В городе быстро стемнело.
Пышные заснеженные кроны сосен, мохнатые стволы лиственниц закрывали
пространство, смыкались над аллеями. Ноябрь перевалил к зиме. Сгустилась
тьма, вдалеке, на Ленинградском шоссе мелькали яркие огни фар. Снегов знал,
что с той стороны парка, куда направился Ганичев, нет перехода на другую
сторону, там высокая металлическая ограда Речного вокзала подпирает тяжелые
ветви деревьев, не пуская кустарник на тротуар. Ганичев в серой короткой
куртке маячил прямо перед Снеговым, потом повернул в сторону памятника
Махатмы Ганди.
Там, вокруг клумбы стояли скамьи, на одной из них сидел уже помощник
Снегова, на другой старик делал вид, будто читает газету. Снегов понимал,
что при таком освещении, пусть даже невдалеке горят фонари, ни один пожилой
человек читать не станет, старики берегут свое зрение. Он узнал в старике
того самого "служку" из церкви на Ордынке.
Снегов остановился у памятника, рассматривая высеченное в ногах Махатмы
имя скульптора. Ганичев прошел мимо клумбы, ушел далеко, почти до детской
площадки. Потом быстро вернулся и уселся возле старика.
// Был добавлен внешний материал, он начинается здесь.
/-- A shot that fires without an edge, with STATUS page 0 after it. -/
theorem fire_status {ord : Nat → Nat → Nat} (hv : s.pulser.hv = .ready) (running : s.control.state = .running)
    (fires : taken ≠ []) :
    let u := (s.fire ord taken peaks).queueStatus 0
    s.fires peaks taken (fun _ => false) (s.firedShot peaks taken) u ∧
      (s.hasRoomFor (s.tracker.chains.length + 3 * taken.length + 2) →
        ∃ f, u.link.txQueue.getLast? = some f ∧ f.showsState .running) ∧
      Within Footprint.disabling (s.latched taken peaks (s.free + 1)) u := by
  intro u
  have run : s.inRun := by rw [State.inRun, running]; rfl
  obtain ⟨ds, order, extra, worked⟩ := fire_firedBy (s := s) (peaks := peaks) (taken := taken) ord
  have u_eq : u = s.firedBy taken peaks (s.free + 1) false (ds ++ [.tellStatus]) := by
    rw [State.firedBy, runDeeds_append]
    show (s.fire ord taken peaks).queueStatus 0 = _
    rw [worked]
    rfl
  refine ⟨?_, fun room => ?_, ?_⟩
  · rw [u_eq]
    exact firedBy_fires (order.told extra) hv run fires
  · have places : (s.firedBy taken peaks (s.free + 1) false ds).places ≤ s.places + deedCost ds := runDeeds_places ds
    have cost : deedCost ds + 1 ≤ 3 * taken.length + 2 := by
      obtain ⟨cost, -⟩ := fireOrder_takes (order.told extra)
      rw [deedCost_append] at cost
      exact cost
    have one : (s.fire ord taken peaks).hasRoomFor 1 := by
      rw [worked]
      simp only [State.hasRoomFor, State.places] at room places ⊢
      omega
    refine ⟨(s.fire ord taken peaks).statusNotice 0, ?_, ?_⟩
    · show ((s.fire ord taken peaks).queueStatus 0).link.txQueue.getLast? = _
      rw [queueStatus_fits _ one, Link.queueing_txQueue, List.getLast?_concat]
    · have shows := statusNotice_showsState (s.fire ord taken peaks)
      rw [(fire_beside ord).2.1, running] at shows
      exact shows
  · rw [u_eq]
    exact firedBy_within

/-! ## LIFT_RECOGNISED (R12, R13, R30, R31, R166) -/

/-- The part once a level has been recognised. -/
def State.recognised (lift : LiftState) (s : State) : State := { s with odo := { s.odo with liftHeld := none, lift := lift } }

/-- The part once LIFTED has been left, but for its notices and for the shot. -/
def State.leftLift (s : State) : State :=
  { s with
    control := { s.control with state := .running, liftFromStill := false }
    cover := s.cover.lowered }

/-- What a recognition of the level timed does. -/
theorem recognise_eq {lift : LiftState} (level : liftStateOf s.station.liftActive s.odo.liftLevel = lift) :
    (lift = s.odo.lift → s.recogniseLift Config.order peaks = s.recognised lift) ∧
      (lift ≠ s.odo.lift → s.recogniseLift Config.order peaks = (s.recognised lift).tellLift Config.order peaks lift) := by
  subst level
  exact ⟨fun same => if_pos same, fun other => if_neg other⟩

/-- A recognition that station control does not act on. -/
theorem tellLift_ignored {ord : Nat → Nat → Nat} {lift : LiftState}
    (ignored : (lift = .raised ∧ s.control.state ≠ .running ∧ s.control.state ≠ .still) ∨
      (lift = .lowered ∧ s.control.state ≠ .lifted)) : s.tellLift ord peaks lift = s := by
  rcases ignored with ⟨rfl, not_running, not_still⟩ | ⟨rfl, not_lifted⟩
  · cases state : s.control.state with
    | running => exact absurd state not_running
    | still => exact absurd state not_still
    | _ =>
      unfold State.tellLift
      rw [state]
  · cases state : s.control.state with
    | lifted => exact absurd state not_lifted
    | _ =>
      unfold State.tellLift
      rw [state]

theorem tellLift_raised {ord : Nat → Nat → Nat} (run : s.control.state = .running ∨ s.control.state = .still) :
    s.tellLift ord peaks .raised = s.enterLifted := by
  unfold State.tellLift
  rcases run with state | state <;> rw [state]

theorem tellLift_lowered {ord : Nat → Nat → Nat} (lifted : s.control.state = .lifted) :
    s.tellLift ord peaks .lowered = s.leaveLifted ord peaks := by
  unfold State.tellLift
  rw [lifted]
На других скамьях уже никого не было. Оперативники, дабы не спугнуть
Ганичева и его визави, разбрелись поодиночке в разные стороны. На обочине
Ленинградки стояла "шестерка" Снегова, за рулем сидел Полян, внимательно
слушая первые реплики сидящих в парке людей. Снегов собрал своих у детской
площадки:
-- Только наблюдаем, ребята. Этот старик -- не тот, кто нам нужен.
Почти не тот. Если что-то произойдет, я подойду к памятнику поближе. Если
нужно будет их брать, дотронусь до памятника рукой. Но до этого постарайтесь
не обнаружить себя. Вы двое поведете Ганичева домой, я и Полян поедем за
стариком.
-- Марк Захарыч, -- тихо сказал Ганичев старику, -- мне нужна Вероника
Сергеевна.
-- Что за срочность? Мог бы в институте ее найти.
-- У нас каникулы небольшие, -- пояснил Ганичев.
Голову старика обрамляли римские кудряшки, не хватало только лаврового
венка, чтобы схожесть его с патрициями была стопроцентной. Правда, в зубах у
него вскоре оказалась небольшая трубка, которую он долго раскуривал, слушая
молодого человека. Вряд ли патриции баловались такими.
-- Понимаете, Марк Захарыч, есть работа, то есть покупатель. Ему нужно
много ВС, он сам связан с какой-то частной клиникой.
-- Что значит "с какой-то"? Вы человека проверили?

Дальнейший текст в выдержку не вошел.